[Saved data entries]
--- --- ---

/-- What `endRace` leaves as it is. -/
@[simp] theorem State.endRace_frame (s : State) (t : RunTime) :
    (s.endRace t).cfg = s.cfg ∧ (s.endRace t).gates = s.gates ∧ (s.endRace t).testStart = s.testStart
    ∧ (s.endRace t).resolver = s.resolver ∧ (s.endRace t).ring = s.ring ∧ (s.endRace t).highMark = s.highMark
    ∧ (s.endRace t).race.raceClock = s.race.raceClock ∧ (s.endRace t).race.suspTotal = s.race.suspTotal
    ∧ (s.endRace t).race.green = s.race.green ∧ (s.endRace t).race.runningClock = s.race.runningClock
    ∧ (s.endRace t).race.countdown = s.race.countdown ∧ (s.endRace t).race.yellow = s.race.yellow
    ∧ (s.endRace t).race.powerSetting = s.race.powerSetting ∧ (s.endRace t).callTable = s.callTable
    ∧ (s.endRace t).ceiling.sender = s.ceiling.sender ∧ (s.endRace t).ceiling.paused = s.ceiling.paused
    ∧ (s.endRace t).ceiling.nextRefresh = s.ceiling.nextRefresh ∧ (s.endRace t).inputs = s.inputs
    ∧ (s.endRace t).attention.suspended = s.attention.suspended ∧ (s.endRace t).attention.test = s.attention.test
    ∧ (s.endRace t).attention.mask = s.attention.mask ∧ (s.endRace t).link = s.link ∧ (s.endRace t).pins = s.pins
    ∧ (s.endRace t).pending = s.pending := by
  refine ⟨?_, ?_, ?_, ?_, ?_, ?_, ?_, ?_, ?_, ?_, ?_, ?_, ?_, ?_, ?_, ?_, ?_, ?_, ?_, ?_, ?_, ?_, ?_, ?_⟩ <;>
    (unfold State.endRace; (try dsimp only) <;> ((repeat' split) <;> (try simp)))

@[simp] theorem State.endRace_gate (s : State) (t : RunTime) (n : GateNo) :
    (s.endRace t).gate n = s.gate n := State.gate_congr (by simp) n

/-- The fields of the records that `endRace` leaves as they are. -/
@[simp] theorem State.endRace_records (s : State) (t : RunTime) (j : Slot) :
    ((s.endRace t).entrant j).code = (s.entrant j).code ∧ ((s.endRace t).entrant j).station = (s.entrant j).station
    ∧ ((s.endRace t).entrant j).lane = (s.entrant j).lane
    ∧ ((s.endRace t).entrant j).pitStatus = (s.entrant j).pitStatus
    ∧ ((s.endRace t).entrant j).pitEntry = (s.entrant j).pitEntry
    ∧ ((s.endRace t).entrant j).boxArrival = (s.entrant j).boxArrival
    ∧ ((s.endRace t).entrant j).boxVisited = (s.entrant j).boxVisited
    ∧ ((s.endRace t).entrant j).pitStops = (s.entrant j).pitStops
    ∧ ((s.endRace t).entrant j).latestCrossing = (s.entrant j).latestCrossing
    ∧ ((s.endRace t).entrant j).prevCrossing = (s.entrant j).prevCrossing
    ∧ ((s.endRace t).entrant j).reachTime = (s.entrant j).reachTime
    ∧ ((s.endRace t).entrant j).lastLap = (s.entrant j).lastLap
    ∧ ((s.endRace t).entrant j).lastLapMarks = (s.entrant j).lastLapMarks
    ∧ ((s.endRace t).entrant j).bestLap = (s.entrant j).bestLap
    ∧ ((s.endRace t).entrant j).sector = (s.entrant j).sector
    ∧ ((s.endRace t).entrant j).currentSectors = (s.entrant j).currentSectors
    ∧ ((s.endRace t).entrant j).lastSectors = (s.entrant j).lastSectors
    ∧ ((s.endRace t).entrant j).lastBoundary = (s.entrant j).lastBoundary
    ∧ ((s.endRace t).entrant j).gap = (s.entrant j).gap
    ∧ ((s.endRace t).entrant j).lapsDown = (s.entrant j).lapsDown
    ∧ ((s.endRace t).entrant j).latestPass = (s.entrant j).latestPass
    ∧ ((s.endRace t).entrant j).jumpStart = (s.entrant j).jumpStart
    ∧ ((s.endRace t).entrant j).callsUsed = (s.entrant j).callsUsed
    ∧ ((s.endRace t).entrant j).override = (s.entrant j).override
    ∧ ((s.endRace t).entrant j).blackFlag = (s.entrant j).blackFlag := by
  refine ⟨?_, ?_, ?_, ?_, ?_, ?_, ?_, ?_, ?_, ?_, ?_, ?_, ?_, ?_, ?_, ?_, ?_, ?_, ?_, ?_, ?_, ?_, ?_, ?_, ?_⟩ <;>
    (unfold State.endRace; (try dsimp only) <;> ((repeat' split) <;> (try simp [State.entrant_modEntrant, State.entrant_mk, State.entrants_getElem]) <;> (try (split <;> simp_all))))

/-- What `zeroLaps` leaves as it is. -/
@[simp] theorem State.zeroLaps_frame (s : State) (i : Slot) :
    (s.zeroLaps i).cfg = s.cfg ∧ (s.zeroLaps i).gates = s.gates ∧ (s.zeroLaps i).testStart = s.testStart
    ∧ (s.zeroLaps i).resolver = s.resolver ∧ (s.zeroLaps i).ring = s.ring ∧ (s.zeroLaps i).highMark = s.highMark
    ∧ (s.zeroLaps i).race = s.race ∧ (s.zeroLaps i).callTable = s.callTable ∧ (s.zeroLaps i).ceiling = s.ceiling
    ∧ (s.zeroLaps i).inputs = s.inputs ∧ (s.zeroLaps i).attention = s.attention ∧ (s.zeroLaps i).link = s.link
    ∧ (s.zeroLaps i).pins = s.pins ∧ (s.zeroLaps i).pending = s.pending := by
  refine ⟨?_, ?_, ?_, ?_, ?_, ?_, ?_, ?_, ?_, ?_, ?_, ?_, ?_, ?_⟩ <;>
    (unfold State.zeroLaps; (try dsimp only) <;> ((repeat' split) <;> (try simp)))

@[simp] theorem State.zeroLaps_gate (s : State) (i : Slot) (n : GateNo) :
    (s.zeroLaps i).gate n = s.gate n := State.gate_congr (by simp) n

/-- The fields of the records that `zeroLaps` leaves as they are. -/
@[simp] theorem State.zeroLaps_records (s : State) (i : Slot) (j : Slot) :
    ((s.zeroLaps i).entrant j).code = (s.entrant j).code ∧ ((s.zeroLaps i).entrant j).state = (s.entrant j).state
    ∧ ((s.zeroLaps i).entrant j).station = (s.entrant j).station
    ∧ ((s.zeroLaps i).entrant j).lane = (s.entrant j).lane
    ∧ ((s.zeroLaps i).entrant j).pitStatus = (s.entrant j).pitStatus
    ∧ ((s.zeroLaps i).entrant j).pitEntry = (s.entrant j).pitEntry
    ∧ ((s.zeroLaps i).entrant j).boxArrival = (s.entrant j).boxArrival
    ∧ ((s.zeroLaps i).entrant j).boxVisited = (s.entrant j).boxVisited
    ∧ ((s.zeroLaps i).entrant j).pitStops = (s.entrant j).pitStops
    ∧ ((s.zeroLaps i).entrant j).latestCrossing = (s.entrant j).latestCrossing
    ∧ ((s.zeroLaps i).entrant j).prevCrossing = (s.entrant j).prevCrossing
    ∧ ((s.zeroLaps i).entrant j).reachTime = (s.entrant j).reachTime
    ∧ ((s.zeroLaps i).entrant j).lastLap = (s.entrant j).lastLap
    ∧ ((s.zeroLaps i).entrant j).lastLapMarks = (s.entrant j).lastLapMarks
    ∧ ((s.zeroLaps i).entrant j).bestLap = (s.entrant j).bestLap
    ∧ ((s.zeroLaps i).entrant j).sector = (s.entrant j).sector
    ∧ ((s.zeroLaps i).entrant j).currentSectors = (s.entrant j).currentSectors
    ∧ ((s.zeroLaps i).entrant j).lastSectors = (s.entrant j).lastSectors
    ∧ ((s.zeroLaps i).entrant j).lastBoundary = (s.entrant j).lastBoundary
    ∧ ((s.zeroLaps i).entrant j).lapCaution = (s.entrant j).lapCaution
    ∧ ((s.zeroLaps i).entrant j).gap = (s.entrant j).gap
    ∧ ((s.zeroLaps i).entrant j).lapsDown = (s.entrant j).lapsDown
    ∧ ((s.zeroLaps i).entrant j).latestPass = (s.entrant j).latestPass
    ∧ ((s.zeroLaps i).entrant j).deadline = (s.entrant j).deadline
    ∧ ((s.zeroLaps i).entrant j).overdue = (s.entrant j).overdue
    ∧ ((s.zeroLaps i).entrant j).jumpStart = (s.entrant j).jumpStart
    ∧ ((s.zeroLaps i).entrant j).callsUsed = (s.entrant j).callsUsed
    ∧ ((s.zeroLaps i).entrant j).override = (s.entrant j).override
    ∧ ((s.zeroLaps i).entrant j).effective = (s.entrant j).effective
    ∧ ((s.zeroLaps i).entrant j).activity = (s.entrant j).activity
    ∧ ((s.zeroLaps i).entrant j).finishStatus = (s.entrant j).finishStatus
    ∧ ((s.zeroLaps i).entrant j).finishTime = (s.entrant j).finishTime
    ∧ ((s.zeroLaps i).entrant j).penalties = (s.entrant j).penalties
    ∧ ((s.zeroLaps i).entrant j).holdTimer = (s.entrant j).holdTimer
    ∧ ((s.zeroLaps i).entrant j).powerHold = (s.entrant j).powerHold
    ∧ ((s.zeroLaps i).entrant j).blackFlag = (s.entrant j).blackFlag := by
  refine ⟨?_, ?_, ?_, ?_, ?_, ?_, ?_, ?_, ?_, ?_, ?_, ?_, ?_, ?_, ?_, ?_, ?_, ?_, ?_, ?_, ?_, ?_, ?_, ?_, ?_, ?_, ?_, ?_, ?_, ?_, ?_, ?_, ?_, ?_, ?_, ?_⟩ <;>
    (unfold State.zeroLaps; (try dsimp only) <;> ((repeat' split) <;> (try simp [State.entrant_modEntrant, State.entrant_mk, State.entrants_getElem]) <;> (try (split <;> simp_all))))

--- --- ---

■ Task brief: Would you print exactly, and only, the lines of the data above from the line with "t).entrant j).jumpStart = (s.entrant j).jumpStart" through the line with "theorem State.zeroLaps_frame (s", inclusive?

■ Exercise response:
    ∧ ((s.endRace t).entrant j).jumpStart = (s.entrant j).jumpStart
    ∧ ((s.endRace t).entrant j).callsUsed = (s.entrant j).callsUsed
    ∧ ((s.endRace t).entrant j).override = (s.entrant j).override
    ∧ ((s.endRace t).entrant j).blackFlag = (s.entrant j).blackFlag := by
  refine ⟨?_, ?_, ?_, ?_, ?_, ?_, ?_, ?_, ?_, ?_, ?_, ?_, ?_, ?_, ?_, ?_, ?_, ?_, ?_, ?_, ?_, ?_, ?_, ?_, ?_⟩ <;>
    (unfold State.endRace; (try dsimp only) <;> ((repeat' split) <;> (try simp [State.entrant_modEntrant, State.entrant_mk, State.entrants_getElem]) <;> (try (split <;> simp_all))))

/-- What `zeroLaps` leaves as it is. -/
@[simp] theorem State.zeroLaps_frame (s : State) (i : Slot) :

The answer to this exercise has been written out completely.